3
votes

What are the guidelines, or where can we find guidelines for designing a system for optimal parallelism. I understand that the data is split out across the individual nodes and optimized to do so.

The data that I have in files currently has multiple customer, sites, products and users in it. I need to aggregate by customer, site, product which means that subsets of that data can be easily calculated in individual nodes and the brought back to a single node for output at the end of processing.

However I am not seeing that level of parallelism in the job graph. It is showing MDOP but not in a way that seems optimal. I have 4 different calculations that are done independently on customer, site, product. It is paralleling the 4 calculations, but doing it on the entire dataset. When in reality it should be able to fan it out where say 10 nodes get a 1 customer each, then each of those nodes could fan its calculations out to 4 more nodes. (note numbers here simply for example, scale of data is much larger).
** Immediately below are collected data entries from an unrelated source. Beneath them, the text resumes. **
-- ==== Sys2Proof/Machine/NvmeAdmin.lean ====
section
/-! DEFINITION. NVMe: controllers, the Admin commands and namespaces (chapter 11, R382 to R408). Layouts and offsets of the
Identify structures follow the NVMe specifications the chapter names (PRESUMED). -/

namespace Sys2Proof.Machine

/-! ### Controllers (R382, R399) -/

/-- CONTROLLER_ENABLE: CC.EN is 1 and CSTS.RDY follows; the Admin queues stand as AQA, ASQ and ACQ say. -/
def execControllerEnable (t func cc aqa asq acq : Nat) (s : State) : Host.Outcome State Fault Refusal :=
  .next <|
    let s := atTime t s
    let x := getCtrl s func
    if 1012 ≤ func ∨ blkState s (pFUNC func) = 0x82 ∨ x.rdy ∨ x.cfs ∨ ¬ blkRunning s pNVME ∨ cc % 2 = 0 then s
    else
      let sq : NSq := { base := asq, size := bitsOf aqa 0 12 + 1, prio := 0, cq := 0, head := 0, tail := 0 }
      let cq : NCq := {
        base := acq, size := bitsOf aqa 16 12 + 1, vec := 0, ien := true, head := 0, tail := 0, phase := true, held := 0
        heldAt := 0, wait := [] }
      putCtrl func { x with cc := cc, rdy := true, aqa := aqa, asq := asq, acq := acq, sqs := [(0, sq)], cqs := [(0, cq)] } s

/-- A controller reset: waiting commands are discarded, begun ones run on with their completions discarded, the queues and the
features go (R399). The share and its totals are the device's. -/
def resetCtrl (f : Nat) (s : State) : State :=
  let x := getCtrl s f
  let begun := (x.cmds.filter fun c => c.begun).map fun c => { c with drop := true }
  putCtrl f { Ctrl.reset with cmds := begun, used := x.used, total := x.total, heldTicks := x.heldTicks, heldNow := x.heldNow } s

/-- CONTROLLER_RESET: CC.EN goes from 1 to 0. -/
def execControllerReset (t func : Nat) (s : State) : Host.Outcome State Fault Refusal :=
  .next <|
    let s := atTime t s
    let x := getCtrl s func
    if x.rdy ∨ x.cfs then resetCtrl func s else s

/-- SHUTDOWN_NOTIFY: CC.SHN is written; the shutdown is complete at once, since no cache is held. -/
def execShutdownNotify (t func : Nat) (s : State) : Host.Outcome State Fault Refusal :=
  .next <|
    let s := atTime t s
    let x := getCtrl s func
    if x.rdy then putCtrl func { x with shst := 2 } s else s

/-! ### Queues (R382, R383, R404) -/

/-- CREATE_IO_CQ. -/
def execCreateIoCq (t func sq cid : Nat) (s : State) : Host.Outcome State Fault Refusal :=
  .next <|
    runNvme t func sq cid true (fun c => c.op == 5) (fun c s =>
      let x := getCtrl s func
      let id := bitsOf (c.d 10) 0 16
      let size := bitsOf (c.d 10) 16 16
      let vec := bitsOf (c.d 11) 16 16
      let st := if id = 0 ∨ ioQueues func < id ∨ (mget x.cqs id).isSome then nv.QID
        else if size = 0 ∨ 4095 < size then nv.QSIZE
        else if c.d 11 % 2 = 0 then nv.FIELD
        else if 64 < vec then nv.VECTOR
        else 0
      if st ≠ 0 then endNvme func c st 0 s
      else
        let q : NCq := {
          base := c.d 6 + 2 ^ 32 * c.d 7, size := size + 1, vec := vec, ien := bitOf (c.d 11) 1, head := 0, tail := 0, phase := true
          held := 0, heldAt := 0, wait := [] }
        endNvme func c 0 0 (putCtrl func { x with cqs := mput x.cqs id q } s)) s

/-- CREATE_IO_SQ. -/
def execCreateIoSq (t func sq cid : Nat) (s : State) : Host.Outcome State Fault Refusal :=
  .next <|
    runNvme t func sq cid true (fun c => c.op == 1) (fun c s =>
      let x := getCtrl s func
      let id := bitsOf (c.d 10) 0 16
      let size := bitsOf (c.d 10) 16 16
      let cq := bitsOf (c.d 11) 16 16
      let st := if id = 0 ∨ ioQueues func < id ∨ (mget x.sqs id).isSome then nv.QID
        else if size = 0 ∨ 4095 < size then nv.QSIZE
        else if c.d 11 % 2 = 0 then nv.FIELD
        else if cq = 0 ∨ (mget x.cqs cq).isNone then nv.CQ_INVALID
        else 0
      if st ≠ 0 then endNvme func c st 0 s
      else
        let q : NSq := { base := c.d 6 + 2 ^ 32 * c.d 7, size := size + 1, prio := bitsOf (c.d 11) 1 2, cq := cq, head := 0, tail := 0 }
        endNvme func c 0 0 (putCtrl func { x with sqs := mput x.sqs id q } s)) s

/-- DELETE_IO_SQ: waiting commands of the queue complete, begun ones run on with their completions discarded. -/
def execDeleteIoSq (t func sq cid : Nat) (s : State) : Host.Outcome State Fault Refusal :=
  .next <|
    runNvme t func sq cid true (fun c => c.op == 0) (fun c s =>
      let id := bitsOf (c.d 10) 0 16
      if id = 0 ∨ (mget (getCtrl s func).sqs id).isNone then endNvme func c nv.QID 0 s
      else
        let s := ((getCtrl s func).cmds.filter fun d => d.sq == id && !d.begun).foldl (fun s d => endNvme func d nv.SQ_DELETED 0 s) s
        let x := getCtrl s func
        let gone (d : NCmd) : NCmd := if d.sq = id then { d with drop := true } else d
        endNvme func c 0 0 (putCtrl func { x with sqs := mdel x.sqs id, cmds := x.cmds.map gone } s)) s

/-- DELETE_IO_CQ. -/
def execDeleteIoCq (t func sq cid : Nat) (s : State) : Host.Outcome State Fault Refusal :=
  .next <|
    runNvme t func sq cid true (fun c => c.op == 4) (fun c s =>
      let x := getCtrl s func
      let id := bitsOf (c.d 10) 0 16
      let st := if id = 0 ∨ (mget x.cqs id).isNone then nv.QID
        else if x.sqs.any (fun e => e.2.cq == id) then nv.Q_DELETION
        else 0
      endNvme func c st 0 (if st ≠ 0 then s else putCtrl func { x with cqs := mdel x.cqs id } s)) s

/-! ### Abort and events (R388, R389) -/

/-- ABORT: catches a waiting command of an I/O queue. -/
def execAbort (t func sq cid : Nat) (s : State) : Host.Outcome State Fault Refusal :=
  .next <|
    runNvme t func sq cid true (fun c => c.op == 8) (fun c s =>
      let q := bitsOf (c.d 10) 0 16
      let miss (s : State) : State := endNvme func c 0 1 (nvmeCount 2 s)
      if q = 0 then miss s
      else match findNCmd s func q (bitsOf (c.d 10) 16 16) with
        | some d => if d.begun then miss s else endNvme func c 0 0 (nvmeCount 1 (endNvme func d nv.ABORTED 0 s))
        | none => miss s) s

/-- ASYNC_EVENT_REQUEST: takes the oldest event that waits, or waits for one. -/
def execAsyncEventRequest (t func sq cid : Nat) (s : State) : Host.Outcome State Fault Refusal :=
  .next <|
    runNvme t func sq cid true (fun c => c.op == 0x0C) (fun c s =>
      let x := getCtrl s func
      match x.events with
      | v :: rest => endNvme func c 0 v (putCtrl func { x with events := rest } s)
      | [] => putCtrl func { x with cmds := x.cmds.filter (fun d => d.num != c.num), aers := x.aers ++ [cid] } s) s

/-! ### Features (R405) -/

/-- The hottest junction sensor, °C, as PWR.THERM_STAT shows it. -/
def junctionNow (s : State) : Nat := fld s pPWR R.PWR.THERM_STAT 0 8

/-- The value of a feature of a controller; `dflt`: its default. `none`: no such feature. -/
def featureOf (s : State) (f : Nat) (c : NCmd) (dflt : Bool) : Option Nat :=
  let x := if dflt then Ctrl.reset else getCtrl s f
  match bitsOf (c.d 10) 0 8 with
  | 0x01 => some x.arb
  | 0x02 => some 0
  | 0x04 => some x.tempThr
  | 0x07 => some (if x.nq = 0 then (ioQueues f - 1) * 65537 else x.nq)
  | 0x08 => some x.coal
  | 0x09 => let v := bitsOf (c.d 11) 0 16; if v ≤ 64 then some (v + (if x.cd.contains v then 65536 else 0)) else none
  | 0x0B => some x.asyncCfg
  | 0xC0 => some (shareWeight s f + shareLimit s f / 64 * 65536)
  | 0xC1 => match getNs s c.nsid with
    | some n => if n.kind = 1 then some (if dflt then 0 else n.policy) else none
    | none => none
  | _ => none

/-- GET_FEATURES: the select field gives the current value, the default, the saved one (none is saved: the default), or what
the feature supports. -/
def execGetFeatures (t func sq cid : Nat) (s : State) : Host.Outcome State Fault Refusal :=
  .next <|
    runNvme t func sq cid true (fun c => c.op == 0x0A) (fun c s =>
      let sel := bitsOf (c.d 10) 8 3
      match featureOf s func c (decide (1 ≤ sel)) with
      | none => endNvme func c nv.FIELD 0 s
      | some v =>
        let id := bitsOf (c.d 10) 0 8
        let caps := (if id = 0xC1 then 2 else 0) + (if id = 0xC0 ∨ id = 2 then 0 else 4)
        if 3 < sel then endNvme func c nv.FIELD 0 s else endNvme func c 0 (if sel = 3 then caps else v) s) s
How do I optimize either layout of files or logic of U-SQL to encourage more MDOP?

1

1 Answers

1
votes

Is your data coming from unstructured files or U-SQL tables? How much data are you processing (you need more than 250MB in a non-partitioned file to get parallelism).
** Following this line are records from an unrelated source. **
/-- A slot for a picture that no item has worked on yet. -/
def freshSlot (slot tick : Nat) (p : Pic) (parsed : Bool) : PoolSlot := {
  slot := slot, pic := p.hdr.id, parsed := parsed, bytes := picBytes p.hdr parsed, issued := 0, units := 0, stopped := false
  bad := [], concealed := false, done := false, tick := tick, planes := [], motion := ⟨[], []⟩ }

/-- The picture's pool entry, or a new one where the context and the tile have room (R180). -/
def poolEntry (s : State) (tile k slot : Nat) (p : Pic) (parsed : Bool) : Option PoolSlot :=
  let m := getMedia s k
  match m.pool.find? fun x => x.slot == slot && x.pic == p.hdr.id && !x.done with
  | some x => some x
  | none =>
    let others := m.pool.filter fun x => x.slot != slot
    let freed := ((m.pool.filter fun x => x.slot == slot).map (·.bytes)).sum
    let cap := fld s (pDEC tile) R.DEC.POOL_CFG 0 15 * 2 ^ 20
    if others.length < 32 ∧ poolUsed s tile - freed + picBytes p.hdr parsed ≤ cap then
      some (freshSlot slot s.tick.count p parsed)
    else none

/-- Slots a descriptor names as references. -/
def refSlots (d : List Byte) : List Nat := (List.range (min 16 (byteAt d 0x25))).map fun i => byteAt d (0x28 + i)

def poolSlot (m : Media) (slot : Nat) : Option PoolSlot := m.pool.find? fun x => x.slot == slot && x.done

/-- References the descriptor names that the pool does not hold complete. -/
def refMissing (m : Media) (d : List Byte) : Bool := (refSlots d).any fun r => (poolSlot m r).isNone

/-! ### Samples and concealment (R157, R166) -/

/-- A picture's place in output order, as a decoder holds it: the picture, its planes, and its field. -/
abbrev Held : Type := PoolSlot × Pic

/-- The nearest earlier decoded picture in output order, of the same parity for a field (R166). -/
def substituteFor (m : Media) (p : Pic) : Option PoolSlot :=
  let held : List Held := m.pool.filterMap fun x =>
    if x.done ∧ ¬ x.parsed ∧ x.pic ≠ p.hdr.id then (findPic m x.pic).map fun q => (x, q) else none
  let cand := held.filter fun e => decide (e.2.time ≤ p.time) && (p.hdr.field == 0 || e.2.hdr.field == p.hdr.field)
  (cand.foldl (fun (best : Option Held) e =>
    match best with | none => some e | some b => if b.2.time < e.2.time then some e else some b) none).map (·.1)

/-- Sample (x, y) of a plane of a substitute: mid-grey where there is none. -/
def concealSample (ten : Bool) (sub : Option PoolSlot) (plane x y : Nat) : Nat :=
  match sub with
  | some b => ((b.planes.getD plane []).getD y []).getD x (if ten then 512 else 128)
  | none => if ten then 512 else 128

/-- The unit of a luma position. -/
def unitAt (p : PicHdr) (x y : Nat) : Nat :=
  y / max 1 p.code.unit * ceilDiv p.disp.width (max 1 p.code.unit) + x / max 1 p.code.unit

/-- Units that a first error conceals: from it to the end of its slice; from one left undecoded by a stopped item, to the next slice
that starts (R166). -/
def sliceTail (p : PicHdr) (u : Nat) : List Nat :=
  let stop := ((p.code.slices.filter fun x => decide (u < x)).foldl min (picUnits p))
  (List.range (stop - u)).map (u + ·)

/-- Size and subsampling of plane `n` of a picture with its window: width, height, samples of luma along x and y for each. -/
def planeForm (p : PicHdr) (n : Nat) : Nat × Nat × Nat × Nat :=
  let f := p.disp.srcFmt % 4
  let sx := if n = 0 ∨ f = 2 then 1 else 2
  let sy := if n = 0 ∨ f ≠ 0 then 1 else 2
  (ceilDiv p.disp.window.w sx, ceilDiv p.disp.window.h sy, sx, sy)

/-- The output picture: the standard's decoding process over its coded bytes and references, cropped to its window, without film
grain; concealed units come from the substitute (R157, R166). -/
def decodedPlanes (p : PicHdr) (coded : List Byte) (refs : List (List (List (List Nat)))) (bad : List Nat) (sub : Option PoolSlot) :
    List (List (List Nat)) :=
  let ten := p.disp.srcFmt / 4 % 2 == 1
  (List.range (if p.disp.srcFmt % 4 = 2 then 1 else 3)).map fun n =>
    let (w, h, sx, sy) := planeForm p n
    (List.range h).map fun y => (List.range w).map fun x =>
      let lx := x * sx + p.disp.window.x
      let ly := y * sy + p.disp.window.y
      if bad.contains (unitAt p lx ly) then concealSample ten sub n x y
      else Config.decoded p.codec coded refs n (lx / sx) (ly / sy) % (if ten then 1024 else 256)

/-- The planes of the references in list order; an absent one is replaced by the substitute, or by mid-grey (R166). -/
def refPlanes (m : Media) (p : Pic) (d : List Byte) : List (List (List (List Nat))) :=
  (refSlots d).map fun r => match poolSlot m r with
    | some x => x.planes
    | none => match substituteFor m p with
      | some b => b.planes
      | none => decodedPlanes p.hdr [] [] (List.range (picUnits p.hdr)) none

/-- A picture is decoded from a concealed one, or from one that is absent. -/
def fromConcealed (m : Media) (p : Pic) (d : List Byte) : Bool :=
  p.broken || (refSlots d).any fun r => match poolSlot m r with | some x => x.concealed | none => true

/-! ### Motion records (R170 to R175) -/

/-- The shown frame a target stands for: the one its pictures are of. -/
def targetFrame (m : Media) (x : StreamSet) (prof : List Byte) (t : Target) : Option Pic :=
  (shownFrames m).find? fun p => framePics m prof p (frameTime x t.frame) == t.pics

/-- The timecode of a target: of the replacement where it is replaced (R167). -/
def targetLabel (m : Media) (x : StreamSet) (prof : List Byte) (t : Target) : Nat × Bool :=
  match targetFrame m x prof t with
  | some p => labelOf m p
  | none => labelAt m (frameTime x t.frame)

/-- The picture whose motion data a target's record takes: a frame, or the field that comes first in time (R172). -/
def motionPic (m : Media) (t : Target) : Option Pic :=
  (t.pics.filterMap (findPic m)).foldl (fun (best : Option Pic) p =>
    match best with | none => some p | some b => if p.time < b.time then some p else some b) none

/-- The crop the grid covers: the context's, or the whole frame (R172). -/
def gridArea (m : Media) (p : Pic) : Area :=
  m.crop.getD { x := 0, y := 0, w := p.hdr.disp.window.w, h := if p.hdr.field = 0 then p.hdr.disp.window.h else 2 * p.hdr.disp.window.h }

/-- Header flags of a record: CONCEALED, TC_DERIVED, DROP_FRAME (R132). -/
def recordBits (concealed derived drop : Bool) : Nat :=
  (if concealed then 1 else 0) + (if derived then 2 else 0) + (if drop then 4 else 0)

/-- The motion record of a target, from the pool slot of its picture (R175). -/
def motionRecord (m : Media) (p : Pic) (x : PoolSlot) (label : Nat × Bool) (group : Nat) (concealed : Bool) : List Byte :=
  let a := gridArea m p
  let size := 16 * 2 ^ cellCodeFor a.w a.h
  let cols := ceilDiv a.w size
  let rows := ceilDiv a.h size
  let lines (u : Nat) : Area :=
    let b := unitArea (max 1 p.hdr.code.unit) p.hdr.disp.width u
    if p.hdr.field = 0 then b else { b with y := 2 * b.y, h := 2 * b.h }
  tokenRecord 3 (recordBits concealed label.2 (dropFrame m)) 0 (cols * rows) label.1 group (cols * 256 + rows)
    (motionTokens a (if p.hdr.disp.srcFmt / 4 % 2 = 1 then 4 else 1) (x.bad.map lines)
      (if p.hdr.field = 0 then x.motion else frameLines x.motion))

/-- A target of place `i` in its sample makes a motion record (R170, R171). -/
def makesMotion (m : Media) (x : StreamSet) (i : Nat) : Bool :=
  bitOf x.outputs 1 && !noCompressedPath m && (i % x.group != 0 || !bitOf x.outputs 0)

/-- A record of the stream core's joins the sample: it stands in RECORD where the region has room for it (R205). -/
def stageRecord (tile k : Nat) (r : List Byte) (s : State) : State :=
  match roomFor s tile 4 r.length with
  | some o =>
    let off := regionBase s tile 4 + o
    addRecord k { off := off, len := r.length, own := [] } (sliceWrite tile 4 off r (holdSpace tile k 4 o r.length s))
  | none => addRecord k { off := 0, len := r.length, own := r } s

/-- The record of one target joins the sample once its picture is in the pool, whether it was decoded for this sample or retained;
a target more than half concealed drops the sample (R166, R170). -/
def addMotion (num k : Nat) (t : Target) (s : State) : State :=
  match getCtx s k with
  | none => s
  | some c =>
    match c.cur, getSet s c.sset with
    | some smp, some x =>
      let m := getMedia s k
      let i := t.frame - smp.firstFrame
      (match motionPic m t with
       | none => s
       | some p => match m.pool.find? fun y => y.pic == p.hdr.id && y.done with
         | none => s
         | some y =>
           if t.made ∨ ¬ makesMotion m x i then s
           else
             let r := motionRecord m p y (targetLabel m x (profileBytes s x.prof) t) (i / x.group) (y.concealed || t.concealed)
             let s := putMedia k { m with targets := m.targets.map fun u => if u.frame = t.frame then { u with made := true } else u } s
             stageRecord (numTile num) k r (addReg s (pTEN (numTile num)) (R.TEN.COUNT + 32) 1))
    | _, _ => s

/-- The records of every target whose picture is complete. -/
def addMotions (num k : Nat) (s : State) : State := (getMedia s k).targets.foldl (fun s t => addMotion num k t s) s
If the data comes from files, you may be able to partition the files and use file sets and ROWCOUNT hints to get better parallelism.
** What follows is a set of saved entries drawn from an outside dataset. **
-- ==== Sys2Proof/Machine/Links.lean ====
section
/-! DEFINITION. Feed links (chapter 08): roles and ports, bring-up, flits with acknowledgement and replay, lanes, packets
and their credits, pattern tests. -/

namespace Sys2Proof.Machine

def setFeed (s : State) (f : Feed → Feed) : State := { s with feed := f s.feed }

def putLink (l : Nat) (x : Link) (s : State) : State := setFeed s fun f => { f with links := mputD f.links l Link.down x }

/-- The lanes a link may use, as a mask. -/
def linkLanes (s : State) (l : Nat) : Nat :=
  match fld s (pLINK l) R.LINK.CFG 4 2 with
  | 1 => 1
  | 2 => 2
  | _ => 3

def setLstate (l v : Nat) (s : State) : State := setFld s (pLINK l) R.LINK.STAT 0 3 v

def setLanesUp (l v : Nat) (s : State) : State := setFld s (pLINK l) R.LINK.STAT 8 2 v

/-- Adds to LINK.COUNT[i], which saturates. -/
def linkCount (l i n : Nat) (s : State) : State := addSat s (pLINK l) (R.LINK.COUNT + 4 * i) n 0xFFFFFFFF

/-- Adds one to FEED.COUNT[i], which wraps. -/
def feedCount (i : Nat) (s : State) : State := addReg s pFEED (R.FEED.COUNT + 4 * i) 1

/-! ### Flits (R277 to R279) -/

/-- The fixed words of the flit header: acknowledgement and NAK (R277, R278). -/
def ackWord (x : Link) : Nat :=
  (if x.ackValid then 16 + (x.expected + 4095) % 4096 * 64 else 0) + (if x.nak then 32 else 0)

/-- The 256 bytes of a flit (R277). -/
def flitBytes (x : Link) (ftype seq first : Nat) (payload : List Byte) : List Byte :=
  let b := leBytes 4 (ftype * 2 ^ 30 + seq * 2 ^ 18 + ackWord x) ++ x.cr.flatMap (leBytes 1) ++ payload ++ leBytes 4 first
  b ++ leBytes 4 (crc32c b)

/-- A payload of 240 bytes, zero padded. -/
def payload240 (l : List Byte) : List Byte := l.take 240 ++ List.replicate (240 - l.length) 0

/-- The lane the next flit goes on: the two in turn, or the one there is (R273). -/
def nextLane (s : State) (l : Nat) : Nat :=
  let x := getLink s l
  match (if lanesUp s l = 0 then x.lock else lanesUp s l) with
  | 1 => 0
  | 2 => 1
  | _ => x.turn % 2

/-- A flit on a lane. -/
def flitOn (l lane ftype seq first : Nat) (payload : List Byte) (s : State) : State :=
  perfEvent (pLINK l) (if ftype = 1 then 0x100 else 0x102) 0xFF 1
    (emit (.linkData l lane "FLIT" seq (flitBytes (getLink s l) ftype seq first payload)) s)

/-- The next flit of the stream. -/
def sendFlit (l ftype seq first : Nat) (payload : List Byte) (s : State) : State :=
  let s := flitOn l (nextLane s l) ftype seq first payload s
  putLink l { getLink s l with turn := ((getLink s l).turn + 1) % 2 } s

/-- A NULL flit. -/
def sendNull (l : Nat) (s : State) : State := sendFlit l 0 0 15 (payload240 []) s

/-- A CTRL flit with a control message (R281). -/
def sendCtrl (l : Nat) (msg : List Byte) (s : State) : State :=
  sendFlit l 2 0 15 (payload240 msg) s

/-- LANE_DROP goes out on both lanes (R283). -/
def sendDrop (l lane : Nat) (s : State) : State :=
  let msg := payload240 (leBytes 1 3 ++ leBytes 1 lane)
  flitOn l 1 2 0 15 msg (flitOn l 0 2 0 15 msg s)

def sendData (l : Nat) (f : FlitOut) (s : State) : State :=
  sendFlit l 1 f.seq f.first f.payload s

/-- Chunks of a packet, header included (R285). -/
def pktChunks (p : Pkt) : Nat := 1 + ceilDiv p.data.length 16

/-- Header and data of a packet, zero padded to whole chunks. -/
def pktBytes (p : Pkt) : List Byte := p.h.flatMap (leBytes 4) ++ padTo 16 p.data

/-- The DATA flits of a packet from SEQ `seq` on: a packet begins a flit, and padding fills its last one. -/
def pktFlits (p : Pkt) (seq : Nat) : List FlitOut :=
  let n := ceilDiv (pktChunks p) 15
  (List.range n).map fun i => {
    seq := (seq + i) % 4096, first := if i = 0 then 0 else 15
    payload := payload240 ((pktBytes p).drop (240 * i)), ends := if i + 1 = n then some p else none }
If the data is stored in U-SQL tables, you can use the table partitioning and column clustering to influence the parallelization.

Also, at what level do you look at the parallelization? Note that the job graph will show you super vertexes (SV) that just show the group of vertices that do the same job. Each vertex within (if there is enough data) will execute in parallel on a slice of data. And - if possible - will be passed to other vertexes with minimal shuffling.